Can anyone shed any light on this matter - as we all know, there are 2 credit reference agencies now. Insolvency or not, each credit agency holds the info on any borrowings for 5 years after their closure date. So, my query is this, is it or has it ever been possible to have a listing removed early? I exited an insolvency arrangement in  2016. I spent a few years trying to get the banks to stop reporting to ICB incorrectly (after 2016 they continued to report as if I was missing payments) and I finally got the report looking correct - that the loans closed in 2016. I would very much like to try for a mortgage this year, considering that since 2016 I have completely got my life back, and been working and saving hard with good banking habits. Do you think the bank would consider removing my listing from the ICB a bit early, or is the 5 year holding of info actually up to the ICB itself?
 I am also concerned that I havent been able to "build up" a good credit rating, as since 2016 I havent attempted to borrow, Ive just been saving. It was suggested to me I should apply for a credit card and use it for fuel/groceries but clear the balance each month, in order to build up a good credit rating...is this good advice? However, surely no bank will give me a credit card while I still have a bad listing on my ICB?


----------



## Silence4u (30 Jul 2020)

forget about the ICB as central credit register is the one now operational, check your report on that one and see if any loan agreements showing up.in regards to listing on the central credit register after the loan is repaid 5 years it will show up there... 
so even if you have icb removal date for 2021 its the last date of payment from which they will remove it from the central credit register.


----------



## RedOnion (30 Jul 2020)

Silence4u said:


> forget about the ICB as central credit register is the one now operational,


ICB is still very much operational, and used for credit checks by lenders. It will remain so until enough history is built up on CCR.


----------



## Baby boomer (12 Aug 2020)

RedOnion said:


> ICB is still very much operational, and used for credit checks by lenders.

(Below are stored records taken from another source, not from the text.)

/-- GRANT_IDLE_RETURN (R332): 64 clocks without work return a unit's grant. -/
def execGrantIdleReturn (u : UId) (s : State) : Answer :=
  runEvent "GRANT_IDLE_RETURN"
    (match (s.unit u).grant with
    | some rid =>
      if !unitBusy s u && decide ((s.unit u).grantIdle + 64 ≤ s.clock) then
        some (passGrant (s.modUnit u fun h => { h with grant := none, returned := some (rid, s.clock) }) rid)
      else none
    | none => none)

/-! ### Boot, reset, recovery -/

/-- A tag of HBM after a reset: of what hardware had zeroed nothing is known, for the keys it is read under are new (R418). -/
def EncTag.reset (t : EncTag) : EncTag := if t = .any then .lost else t

/-- The device after a reset (R410, R418): HBM, flash and host memory keep their bytes, the firmware slot and the scrub mark
survive; boot has yet to run. -/
def resetDevice (s : State) : State :=
  let keep := fun (k : Nat) => (sramCluster k).isNone
  { State.reset with
    nonce := s.nonce, nextId := s.nextId, mem := s.mem.filter fun c => keep c.1
    enc := s.enc.map fun (e : Nat × EncTag) => (e.1, e.2.reset)
    poison := s.poison.filter keep
    hg := { Headgate.reset with
      booting := true, boots := s.hg.boots + 1, fwVersion := s.hg.fwVersion, fwImage := s.hg.fwImage
      retiredMask := s.hg.retiredMask, scrubPending := s.hg.scrubPending }
    out := { Outside.reset with objects := s.out.objects, badDrives := s.out.badDrives } }

/-- RESET (R410, R418): a reset or a loss of power. -/
def execReset (s : State) : Answer := runEvent "RESET" (some (resetDevice s))

/-- The boot scrub of a partition of one strip (R384). -/
def bootScrubOf (p : Nat) : Scrub := ⟨none, 0, 0, (List.range 4096).filter (fun cl => stripOf cl == p), [(0, stripBytes)]⟩

/-- The check of a firmware image by the ROM (R379): 0 passed, else the reason of Table 15-2 of the first check that fails:
the version against the fused minimum, the hashes of the public keys against the fuses, the two signatures. -/
def firmwareFailure (img : List Byte) : Nat :=
  let part := fun (k : Nat) => Config.firmwarePart k img
  if Config.firmwareVersion img < Config.fuseVersion then 1
  else if sha3 (part 1) ≠ Config.fuseKeyHash 1 ∨ sha3 (part 2) ≠ Config.fuseKeyHash 2 then 2
  else if !Config.sigGood 1 (part 1) (part 0) (part 3) then 3
  else if !Config.sigGood 2 (part 2) (part 0) (part 4) then 4
  else 0

/-- Whether every step of Table 15-1 succeeds at a boot: the check of the firmware image, and the others as the device
fares (R392). -/
def bootOk (s : State) : Bool :=
  firmwareFailure s.hg.fwImage == 0 && [1, 3, 4, 5, 6, 7].all (Config.bootStep s.hg.boots)

/-- The retired mask of a firmware image: empty in version 0x0001_0000 (R405). -/
def retiredOf (img : List Byte) : Nat :=
  if Config.firmwareVersion img = 0x00010000 then 0 else Config.firmwareRetired img % 2 ^ 256

/-- POWER_GOOD (R392, R384): the boot sequence; a step that fails stops it in ROM recovery, a surviving mark starts the
boot scrub. -/
def execPowerGood (s : State) : Answer :=
  runEvent "POWER_GOOD"
    (if !s.hg.booting then none
    else if !bootOk s then some { s with hg := { s.hg with inRom := true } }
    else
      let parts := (List.range 16).map fun p =>
        (p, if s.hg.scrubPending then { Part.reset p with scrubs := [bootScrubOf p] } else Part.reset p)
      some { s with
        parts, partMap := State.reset.partMap, edgeCal := State.reset.edgeCal
        hg := { s.hg with
          booting := false, inRom := false, fwVersion := Config.firmwareVersion s.hg.fwImage
          retiredMask := retiredOf s.hg.fwImage }
        out := { s.out with linksUp := (List.range 16).map (Config.linkTrained s.hg.boots) } })
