/-- A conversion completes: its value on destination 0 and, where a lane overflowed, the mask on destination 1, or counted
where that is 15 (R93). -/
def CvtNode (op : Nat) (i : Instr) (n : Nd) (o : OutFmt) (u fz : Bool) (m : Rnd) : Prop :=
  ∀ s c a b s1 s2 x l ls, s.cur = some c → Unmasked s c op →
    readSrc s.base c n.a = .ok (a, s1) → asScalar a cvtTypes = .ok x → CvtReadsB s1 c o n x b s2 →
    x.sc = false → inLanes u fz x = some l → cvtAllowed o l = true →
    (cvtReadsB o x = true → ∃ y, asScalar b [.i64] = .ok y ∧ y.sc = false ∧ scaleWord y.val.toNat = .ok ls) →
    CanEmit s2 c n b.pay false →
    ∃ r mask t, CvtLanes o u fz m ls l r mask ∧
      finishPair s2 c n b.pay (some (.scal r)) (if mask = 0 then none else some (plain mask .control)) = .ok t ∧
      exec i s = .next (countRetired (if mask ≠ 0 ∧ n.e = .none then countDiscard t c.u else t) c op)

/-- Two packed operands of one type; a zero takes the type of the other (R177, R200). -/
def PackPair (a b : Opd) (x y : Scalar) : Prop :=
  (a.zero = true → x = zeroOf (if b.zero then .bf16x4 else y.ty)) ∧ (a.zero = false → asScalar a packedTypes = .ok x) ∧
    (b.zero = true → y = zeroOf x.ty) ∧ (b.zero = false → asScalar b packedTypes = .ok y)

/-- A packed scalar of the type and scaled bit of another, whose lanes are those given. -/
def PackedLanes (x : Scalar) (lane : Nat → Nat) (r : Scalar) : Prop :=
  r.ty = x.ty ∧ r.sc = x.sc ∧ ∀ j, j < (packedShape x.ty).2 → laneAt (packedShape x.ty).1 j r.val.toNat = lane j

/-! ### Graph control, tags and frames -/

/-- The firing of a node whose opcode its region may run. -/
abbrev Fires (s : State) (c : Cur) (op : Nat) : Prop := s.cur = some c ∧ Unmasked s c op

/-- Operand A is read. -/
abbrev ReadsA (s : State) (c : Cur) (n : Nd) (a : Opd) (s' : State) : Prop := readSrc s.base c n.a = .ok (a, s')

/-- Operands A and B are read. -/
abbrev ReadsAB (s : State) (c : Cur) (n : Nd) (a b : Opd) (s' : State) : Prop :=
  ∃ s1, readSrc s.base c n.a = .ok (a, s1) ∧ readSrc s1 c n.b = .ok (b, s')

/-- The node ends in a state, in which its firing is counted if its opcode is retired (R405). -/
abbrev Ends (i : Instr) (s : State) (c : Cur) (op : Nat) (t : State) : Prop := exec i s = .next (countRetired t c op)

/-- The node takes a fault and has no other effect (R13). -/
abbrev Faults (i : Instr) (s : State) (c : Cur) (op : Nat) (n : Nd) (cause : Cause) (detail : Nat) : Prop :=
  exec i s = .next (takeFault (countRetired s.base c op) (siteOf s c op n.a n.b) ⟨cause, detail, 0⟩)

/-- A control operand: a scalar of a condition type, scaled bit clear (R190, R201). -/
def ControlOpd (o : Opd) (x : Scalar) : Prop := asScalar o condTypes = .ok x ∧ x.sc = false

/-- A condition operand is true (R190). -/
def Truth (x : Scalar) : Prop := if x.ty = .i32 then x.val.setWidth 32 ≠ 0 else x.val ≠ 0

/-- One token to each destination of a list, in order. -/
def sendList (s : State) (c : Cur) (p : Payload) (t : Tag) : List Dst → Res State
  | [] => .ok s
  | d :: l => match sendTo s c d p t with
    | .ok s' => sendList s' c p t l
    | .error e => .error e

/-- The arcs that the mask of `lit13` names beside the two destinations (R203). -/
def dupArcs (s : State) (c : Cur) (n : Nd) : List Dst :=
  ((List.range 8).filter fun k => bitAt (AL.get 0 (s.unit c.u).lits 13).toNat k).map (fun k => Dst.arc (BitVec.ofNat 3 k))
    |>.filter fun d => n.d ≠ d ∧ n.e ≠ d

/-- A result token whose tag and destinations are in order after an effect. -/
abbrev CanSay (s : State) (c : Cur) (n : Nd) : Prop := CanEmit s c n (plain 0 .i64) false

/-- A result token whose tag and destinations are in order after an effect on the firing's own frame. -/
def CanSayNear (s : State) (c : Cur) (n : Nd) : Prop :=
  ∀ t, tagOf s c n.t (plain 0 .i64) = .ok t → DstNear s c n.d t ∧ DstNear s c n.e t

/-- The token of a result with an effect before it: sent under the node's tag. -/
abbrev Says (s : State) (c : Cur) (n : Nd) (v : Nat) (ty : TType) (t : State) : Prop :=
  finish s c n (plain 0 .i64) (plain (BitVec.ofNat 64 v) ty) = .ok t

/-! ### What stays the same -/

/-- Nothing outside the tokens, units, clusters, frames and memory of the fabric has changed. -/
def SameDevice (s t : State) : Prop :=
  t.clock = s.clock ∧ t.agenda = s.agenda ∧ t.zeroed = s.zeroed ∧ t.regions = s.regions ∧ t.cfgNet = s.cfgNet ∧
    t.parts = s.parts ∧ t.partMap = s.partMap ∧ t.edgeCal = s.edgeCal ∧ t.hg = s.hg ∧ t.out = s.out
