/-- R259, R258, Table 09-1: `vcmp` gives lanes of all ones where the condition holds, on a raw line; `vsel` and the bit
operations act on lanes as raw bits, the shifts on integer lanes, the count modulo the lane width. -/
def Obligations.LineComparisonSelectionAndBits : Prop :=
  ∀ (n : Nd) (k : Cond) (m : BitVec 3) (u : Bool),
    LineNode2 0xAC (.vcmp n k) n false inFI (fun _ => 0) (fun _ _ f p q =>
      if (if f = 0x04 ∨ f = 0x05 then floatCond k ((fmtF f).value p) ((fmtF f).value q) else intCond k (lineShape f).1 p q) = true
      then 2 ^ (lineShape f).1 - 1 else 0) ∧
    LineNode2 0xAD (.vsel n m) n true inX resultDesc (fun _ _ _ p q => if q = 0 then 0 else p) ∧
    LineNode2 0xAE (.vand n m) n true inX resultDesc (fun _ _ _ p q => p &&& q) ∧
    LineNode2 0xAF (.vor n m) n true inX resultDesc (fun _ _ _ p q => p ||| q) ∧
    LineNode2 0xB0 (.vxor n m) n true inX resultDesc (fun _ _ _ p q => p ^^^ q) ∧
    LineNode2 0xB1 (.vshl n m) n false inI resultDesc (fun _ _ f p q => p <<< (q % (lineShape f).1)) ∧
    LineNode2 0xB2 (.vshr n u m) n false inI resultDesc (fun _ _ f p q =>
      let w := (lineShape f).1
      if u then p >>> (q % w) else ((BitVec.ofNat w p).sshiftRight (q % w)).toNat)

/-- R260, R261: `vcvt` converts m lanes of each line under its conversion word, every other lane zero, with the overflow bits
on destination 1; `vscl` scales F lanes by 2^k and the scale byte of the signed-exponent formats by k, and any other sum or
format is a format fault. -/
def Obligations.LineConversionsAndScales : Prop :=
  (∀ (n : Nd) fz m s c a b s2 x y l, FiresLine s c n a b s2 → lineA s2 c.u.cl a = .ok x → asScalar b [.i64] = .ok y →
    y.sc = false → x.lines.mapM (cvtWord y.val.toNat fz m) = .ok l → CanEmit s2 c n b.pay false →
    ∃ t, l.foldlM (fun s z => cvtEmit s c n b z) s2 = .ok t ∧ Ends (.vcvt n fz m) s c 0xB3 t) ∧
  (∀ (w : Nat) fz m (l : Line) t x, let target := bits w 7 0
    let p := bits w 22 16
    let o := bits w 30 24
    cvtTarget target = some t → lineValues fz (bits w 63 32) l.1 l.2 = some x → bitAt w 23 = false → bitAt w 31 = false →
    ((target = 0x09 ∨ l.2.fmt = 0x09 ∨ l.2.fmt = 0x10) → superOk (bits w 63 32) = true) →
    p < (lineShape target).2 → o < x.length →
    let k := min (x.length - o) ((lineShape target).2 - p)
    let down : Int := if signedExp target = true then -(BitVec.ofNat 8 (bits w 15 8)).toInt else 0
    let lane := fun j => cvtLane t false fz m (lineScale (bits w 63 32) (bits w 15 8)) (.fv (FV.scale down (x.getD (o + j) .nan)))
    ∃ r ov, cvtWord w fz m l = .ok (r, ov) ∧
      r.2 = Desc.mk target (if target = 0x02 ∨ target = 0x03 ∨ target = 0x04 ∨ target = 0x05 then 0 else bits w 15 8) ∧
      LanesAre target (fun j => if p ≤ j ∧ j < p + k then (lane (j - p)).1 else 0) r ∧
      ov = (List.range k).map fun j => (lane j).2) ∧
  (∀ (n : Nd) fz m s c a b s2 x y l, FiresLine s c n a b s2 → lineA s2 c.u.cl a = .ok x → asScalar b [.i64] = .ok y →
    y.sc = false → x.lines.mapM (sclLine fz m y.val.toInt) = .ok l → CanEmit s2 c n b.pay false →
    ∃ t, emitLines s2 c n b l = .ok t ∧ Ends (.vscl n fz m) s c 0xB4 t) ∧
  (∀ fz m k (l : Line), inF l.2.fmt → ∃ r, sclLine fz m k l = .ok r ∧ r.2 = Desc.mk l.2.fmt 0 ∧
    (-4096 ≤ k ∧ k ≤ 4096 → LanesAre l.2.fmt (fun j =>
      ((fmtF l.2.fmt).round m fz .arith (FV.scale k (fvF fz l.2.fmt (lineLane l.2.fmt l j)))).1) r)) ∧
  ∀ fz m k (l : Line), ¬ inF l.2.fmt →
    let sum := (BitVec.ofNat 8 l.2.scale).toInt + k
    (signedExp l.2.fmt = true → -128 ≤ sum → sum ≤ 127 →
      sclLine fz m k l = .ok (l.1, Desc.mk l.2.fmt (BitVec.ofInt 8 sum).toNat)) ∧
    ((signedExp l.2.fmt = false ∨ sum < -128 ∨ 127 < sum) → sclLine fz m k l = flt .format l.2.toNat)

/-- R262: `vbcast` makes a line of the format that A's type declares, with scale byte 0; `vext` emits a lane as a scalar, an
index at or above the lane count being a lane fault; `vperm` gathers lanes of A by the bytes of B, an index beyond them giving
zero. -/
def Obligations.LaneMoves : Prop :=
  (∀ (n : Nd) m s c a b s2 x, s.cur = some c → ReadsAB s c n a b s2 → asScalar a allTypes = .ok x → x.sc = false →
    CanEmit s2 c n b.pay false →
    ∃ d t, finish s2 c n b.pay (.line d (Desc.mk (declared x.ty) 0) none) = .ok t ∧ Ends (.vbcast n m) s c 0xB5 t ∧
      (x.ty = .i64 ∨ x.ty = .u64 ∨ x.ty = .bf16x4 ∨ x.ty = .i16x4 ∨ x.ty = .i8x8 ∨ x.ty = .e4x8 ∨ x.ty = .e5x8 ∨
          x.ty = .qn4x16 ∨ x.ty = .tagix ∨ x.ty = .handle ∨ x.ty = .control ∨ x.ty = .marker →
        ∀ g, g < 8 → laneAt 64 g d.toNat = x.val.toNat) ∧
      (x.ty = .f32 ∨ x.ty = .i32 → ∀ g, g < 16 → laneAt 32 g d.toNat = x.val.toNat % 2 ^ 32)) ∧
  (∀ (n : Nd) m s c a b s2 x y k, FiresLine s c n a b s2 → lineA s2 c.u.cl a = .ok x →
    asScalar b [.i32, .i64] = .ok y → y.sc = false →
    k = (if y.ty = .i32 then (y.val.setWidth 32).toNat else y.val.toNat) →
    (∀ l ∈ x.lines, inX l.2.fmt) → CanEmit s2 c n b.pay false →
    ((∀ l ∈ x.lines, k < (lineShape l.2.fmt).2) →
      ∃ t l, Emits s2 c n b l t ∧ Ends (.vext n m) s c 0xB6 t ∧ l.length = x.lines.length ∧
        ∀ q ∈ List.zip l x.lines, let v := lineLane q.2.2.fmt q.2 k
          (inF q.2.2.fmt →
            q.1 = plain (BitVec.ofNat 64 (Fmt.f32.round .ne false .arith ((fmtF q.2.2.fmt).value v)).1) .f32) ∧
          (inI q.2.2.fmt ∨ q.2.2.fmt = 0x0A →
            q.1 = plain ((BitVec.ofNat (lineShape q.2.2.fmt).1 v).signExtend 64) .i64) ∧
          (q.2.2.fmt = 0x00 ∨ q.2.2.fmt = 0x07 ∨ q.2.2.fmt = 0x08 → q.1 = plain (BitVec.ofNat 64 v) .i64)) ∧
    (∀ l rest, x.lines = l :: rest → (lineShape l.2.fmt).2 ≤ k →
      LineFaults (.vext n m) s c 0xB6 n .lane (k % 16) 0)) ∧
  ∀ (n : Nd) m s c a b s2 x y, FiresLine s c n a b s2 → lineA s2 c.u.cl a = .ok x → lineB s2 c.u.cl x true b = .ok y →
    (∀ l ∈ x.lines, inX l.2.fmt) → CanEmit s2 c n b.pay false →
    ∃ l t, l.length = x.lines.length ∧ emitLines s2 c n b l = .ok t ∧ Ends (.vperm n m) s c 0xB7 t ∧
      ∀ p ∈ List.zip l (List.zip x.lines y), p.1.2 = resultDesc p.2.1.2 ∧
        let f := if p.2.1.2.fmt = 0x0A then 0x00 else p.2.1.2.fmt
        ∀ j, j < min 64 (lineShape f).2 → laneBv (lineShape f).1 j p.1.1.toNat =
          let ix := laneAt 8 j p.2.2.1.toNat
          BitVec.ofNat _ (if ix < (lineShape f).2 then lineLane f p.2.1 ix else 0)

It will remain so until enough history is built up on CCR.


Just wondering why this is so.  I thought the CCR was compulsory and all current and past loans must be recorded in it.  Is the ICB not surplus to requirements?


----------



## RedOnion (13 Aug 2020)

Baby boomer said:


> Just wondering why this is so.  I thought the CCR was compulsory and all current and past loans must be recorded in it.  Is the ICB not surplus to requirements?


Because there isn't enough history yet on CCR. It's only been around for 3 years.


----------



## Baby boomer (14 Aug 2020)

RedOnion said:


> Because there isn't enough history yet on CCR. It's only been around for 3 years.


But does it not also include pre-2017 data? I remember much discussion here about banks having to trawl through historical data to get info for the CCR.


----------



## RedOnion (14 Aug 2020)

Baby boomer said:


> But does it not also include pre-2017 data? I remember much discussion here about banks having to trawl through historical data to get info for the CCR.


Not really.
Credit unions included loans which had been internally written off, as the balance was still outstanding. But it doesn't contain monthly arrears information prior to the month it went live for the relevant products.
Banks must by law now complete a CCR check for ant loan application over 2k, but they also check ICB.
If you've any doubt about whether or not ICB is still being used, apply for a mortgage, and then request your ICB report, and you'll see a footprint where it was checked by the bank.


----------



## Baby boomer (14 Aug 2020)

Ah, that makes sense, I suppose, thanks.  Presumably, the ICB is on countdown and will become redundant in a few years time?


----------